(Stored entries)
::::

-- ==== Sys2Proof/Machine/LinkQueue.lean ====
section
/-! DEFINITION. The downstream queue of the host link: BUSY, taking up the head, and answering a request
(R173 to R176). -/

namespace Sys2Proof.Machine

/-- BUSY after a frame joins (R174). -/
def Hlm.busyJoined (h : Hlm) : Bool := if h.busyOn ≤ h.queue.length then true else h.busy

/-- BUSY after a frame leaves (R174). -/
def Hlm.busyLeft (h : Hlm) : Bool := if h.queue.length ≤ h.busyOff then false else h.busy

/-- BUSY after a SET_PARAM of BUSY_ON or BUSY_OFF (R174). -/
def Hlm.busyJudged (h : Hlm) : Bool :=
  if h.busyOn ≤ h.queue.length then true else if h.queue.length ≤ h.busyOff then false else h.busy

/-- In IDLE, with a frame at the head, the HLM takes it up: a request enters EXECUTING and goes to its command, an
item is handed to the DLC (R175). -/
def takeUp (s : State) : State :=
  match s.hlm.head, s.hlm.queue with
  | .idle, f :: _ =>
    match f.kind with
    | .request => (s.setHlm { s.hlm with head := .executing }).emit f.command
    | .dockItem => s.emit f.command
  | _, _ => s

/-- The head frame leaves the queue, and BUSY follows. -/
def popHead (s : State) (head : HeadState) : State :=
  let h := { s.hlm with queue := s.hlm.queue.tail, head := head }
  s.setHlm { h with busy := h.busyLeft }

/-- The head frame leaves the queue, and the next head is taken up (R175). DESIGN CHOICE (log 40): the next head does not wait
for the deliveries that a request before it has issued to other blocks, which R105 leaves unordered with the RESPONSE; the
effects it finds complete are those in the state of each request's owner. -/
def departHead (s : State) : State := takeUp (popHead s .idle)

/-- A complete frame is added at the tail, or overruns a full queue (R173). -/
def joinQueue (kindByte : Byte) (f : DownFrame) (s : State) : State :=
  if s.hlm.queue.length < 8 then
    let h := { s.hlm with queue := s.hlm.queue ++ [f] }
    let s' := s.setHlm { h with busy := h.busyJoined }
    if s.hlm.queue = [] then takeUp s' else s'
  else
    (s.setHlm { s.hlm with overruns := satAdd 65535 s.hlm.overruns 1 }).offer
      (.fault (.downstreamOverrun kindByte f.tag) s.stamp)

/-- Whether the head frame is the request that command `c` executes. -/
def headIs (c : Instr) (s : State) : Bool :=
  match s.hlm.head, s.hlm.queue with
  | .executing, f :: _ => f.kind == .request && f.command == c
  | _, _ => false

/-- The request `c` is answered: one RESPONSE is offered, and then its frame leaves the head (R175, R176). A request
commanded while no such frame is at the head is carried out and answered all the same (log 4). -/
def answer (c : Instr) (tag code : Byte) (status : Status) (row : Byte) (data : List Byte) (s : State) : State :=
  let s' := s.offer (.response tag code status row data false)
  if headIs c s' then departHead s' else s'

/-- A request answered with a status alone: row index 0xFF and no data (R176). -/
def answerStatus (c : Instr) (tag code : Byte) (status : Status) (s : State) : State :=
  answer c tag code status 0xFF [] s

/-- A request answered OK with no data. -/
def answerOk (c : Instr) (tag code : Byte) (s : State) : State := answerStatus c tag code .ok s

/-- A WRITE_ROWS answered by what its checks found; rows that pass go to their owner (R179). -/
def answerRows {α : Type} (c : Instr) (tag : Byte) (found : RowCheck α) (write : List α → State → State)
    (s : State) : State :=
  match found with
  | .refused status => answerStatus c tag 0x05 status s
  | .faulty index => answer c tag 0x05 .refusedRow (byteOf index) [] s
  | .rows rs => answerOk c tag 0x05 (write rs s)

end Sys2Proof.Machine
end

::::

**Exercise:** Starting at the line that contains "no data. -/", copy each line through the last one in the records, exactly, and output nothing else.

**Written answer:**
/-- A request answered OK with no data. -/
def answerOk (c : Instr) (tag code : Byte) (s : State) : State := answerStatus c tag code .ok s

/-- A WRITE_ROWS answered by what its checks found; rows that pass go to their owner (R179). -/
def answerRows {α : Type} (c : Instr) (tag : Byte) (found : RowCheck α) (write : List α → State → State)
    (s : State) : State :=
  match found with
  | .refused status => answerStatus c tag 0x05 status s
  | .faulty index => answer c tag 0x05 .refusedRow (byteOf index) [] s
  | .rows rs => answerOk c tag 0x05 (write rs s)

end Sys2Proof.Machine
end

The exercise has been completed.